How to Freeze Your Credit

By: Regional Federal Credit Union Last Updated: September 9, 2020

New account fraud, in which someone uses your personal information without permission to open new credit accounts in your name, is probably one of the first things that springs to mind when you hear the words “identity theft.” It is still one of the more common ways thieves use stolen information. A security freeze is your most effective tool in preventing this type of identity crime.

A freeze prevents new credit accounts from being opened using your personal information unless you lift the freeze in advance of applying for new credit. This is accomplished using a PIN that is created when you place the freeze. A freeze can stop an identity thief from creating new lines of credit, even if they have all your information.

There are three major credit bureaus, and each has a specific method for applying and lifting a security freeze. While you can still request a security freeze by postal mail, going online is by far the easiest and quickest method. Make sure to visit all three bureaus to place your freeze, and simply follow the instructions to place your freeze and get a PIN.

TransUnion: https://www.transunion.com/credit-freeze

Experian: https://www.experian.com/freeze/center.html

Equifax: https://www.equifax.com/personal/credit-report-services/credit-freeze/

Make sure to bookmark each website so you can lift the freeze later if the need for a new account arises, and keep your login/password information safe if a site requires you to create an account. One trick is that if you are applying for new credit, if you know which credit bureau the lender uses, you can lift the freeze temporarily for only that particular credit bureau, instead of all three.

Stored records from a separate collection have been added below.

/-- The greatest length of R252. -/
def maxLength : Nat := 2 ^ 48 - 1

def Copy.total (c : Copy) : Nat := c.row * c.rows

/-- The lowest and highest byte, the latter excluded, that rows touch. -/
def rowBounds (base : Int) (stride : Int) (rows row : Nat) : Int × Int :=
  let last := base + (rows - 1 : Nat) * stride
  (min base last, max base last + row)

/-- The scratchpad offset that an address names, as the cluster window numbers it (R255). -/
def padKey (home : Nat) (space : Space) (a : Int) : Int :=
  match space with
  | .sp => (home * Config.coreSpan : Nat) + a
  | _ => a

/-- Every row of a scratchpad side lies in an allocation of the gang (R252, R60). -/
def State.padRowsOk (s : State) (t : Thread) (space : Space) (base : Nat) (stride : Int) (rows row : Nat) : Bool :=
  match space with
  | .glob | .cx => true
  | .sp => let (lo, hi) := rowBounds base stride rows row; decide (0 ≤ lo ∧ hi ≤ s.padBytes t)
  | .cw =>
    if stride = 0 ∨ rows ≤ 1 then s.inWindow t base row
    else decide (rows ≤ 2 ^ 23) && (List.range rows).all (fun r =>
      let a := (base : Int) + r * stride
      decide (0 ≤ a) && s.inWindow t a.toNat row)

/-- The two sides overlap (R255), judged on their bounding ranges (R257). -/
def Copy.overlaps (c : Copy) (home : Nat) : Bool :=
  let (slo, shi) := rowBounds (padKey home c.ssp c.src) c.sstride c.rows c.row
  let (dlo, dhi) := rowBounds (padKey home c.dsp c.dst) c.dstride c.rows c.row
  (c.ssp == .glob) == (c.dsp == .glob) && decide (slo < dhi ∧ dlo < shi)

/-- The checks before any byte moves (R252), in the order of its table; DEDUCED (log 42). A copy of no bytes names none. -/
def Copy.refusal (c : Copy) (s : State) (t : Thread) : Option (Nat × Nat) :=
  if c.dsp = .cx ∨ c.ssp = .cx then some (12, 1)
  else if c.total = 0 then none
  else if maxLength < c.total then some (13, 1)
  else if c.overlaps t.home then some (13, 2)
  else if !(s.padRowsOk t c.dsp c.dst c.dstride c.rows c.row && s.padRowsOk t c.ssp c.src c.sstride c.rows c.row) then some (13, 3)
  else none

/-- The address of byte `q` of the transfer on a side. -/
def sideAt (base : Nat) (stride : Int) (row q : Nat) : Nat := (((base : Int) + (q / row : Nat) * stride + (q % row : Nat)) % (2 ^ 64 : Nat)).toNat

/-- The page that holds an address of a side; a scratchpad has none (R253). -/
def sidePage (x : EngCtx) (space : Space) (a : Nat) (write : Bool) : E (Nat × Nat) :=
  match space with
  | .glob => do
    let (page, size, _) ← engTranslate x a write
    pure (page, page + size)
  | _ => pure (0, 2 ^ 64)
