-- ==== Sys2Proof/Machine/Leaving.lean ====
section
/-! DEFINITION. What the device drops when a thread retires and when a task leaves (R37, R38, R72, R286). -/

namespace Sys2Proof.Machine

/-- What an operation under way belongs to: the thread that issued it. -/
def Owner.thread? : Owner → Option ThreadId
  | .thread t | .engine t | .matrix t | .flushHost t | .hostNr _ t | .rank t _ => some t
  | _ => none

/-- What the device keeps for threads ends with them; the watch entries of the walks that they left held end as well (R286). -/
def State.forget (s : State) (p : ThreadId → Bool) : State :=
  { s with pends := s.pends.filter (fun q => !q.owner.thread?.any p)
           watched := s.watched.filter (fun w => !s.heldTabs.any (fun h => p h.2.2.2 && h.1 == w.1 && h.2.1 == w.2.1))
           segs := s.segs.filter (fun h => !p h.owner)
           xpands := s.xpands.filter (fun w => !p w.1)
           deferred := s.deferred.filter (fun (d : Deferred) => !p d.owner) }

/-- A task leaves: its place, its threads and gangs; the tasks that had an edge from it may become ready. -/
def State.removeTask (s : State) (num : Nat) : State :=
  let mine (t : ThreadId) : Bool := t.task == num
  let s := (s.forget mine).codeSettled num
  { s with
    tasks := (s.tasks.filter (fun k => k.num != num)).map (fun k =>
      let edges := k.edges.filter (· != num)
      if !k.ready && edges.isEmpty then { k with edges := edges, ready := true, readyAt := s.tick, ageFrom := s.tick }
      else { k with edges := edges })
    gangs := s.gangs.filter (fun g => g.task != num)
    threads := s.threads.filter (fun t => !mine t.id)
    matched := s.matched.filter (fun m => m.1 != num)
    domains := s.domains.filter (fun d => !(d.level == 2 && d.key == num)) }

/-- The completion store of a task has failed: the record of R38. -/
def State.completionFailed (s : State) (k : Task) : State := s.event 0x0F k.asid k.card k.done

/-- The completion store of a task on another device has been performed, or has failed: then the task is complete (R38, R72). -/
def State.completionOver (s : State) (num : Nat) (failed : Bool) : State :=
  match s.task? num with
  | none => s
  | some k => if k.closing then (if failed then s.completionFailed k else s).removeTask num else s

end Sys2Proof.Machine
end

Finally, make sure you keep your PIN somewhere safe, where it will not get lost. A lost security freeze PIN can be handled, but it takes a while and is a much bigger hassle than simply keeping track of your PIN.

Keep in mind that a freeze helps prevent one type of identity theft, but does not prevent existing accounts from being accessed with stolen credentials, fraudulent credit or debit card transactions, employment or medical identity theft, or the filing of fraudulent tax returns. In other words, even after you place a security freeze, you must still remain aware of the risks of identity theft and protect your personal information.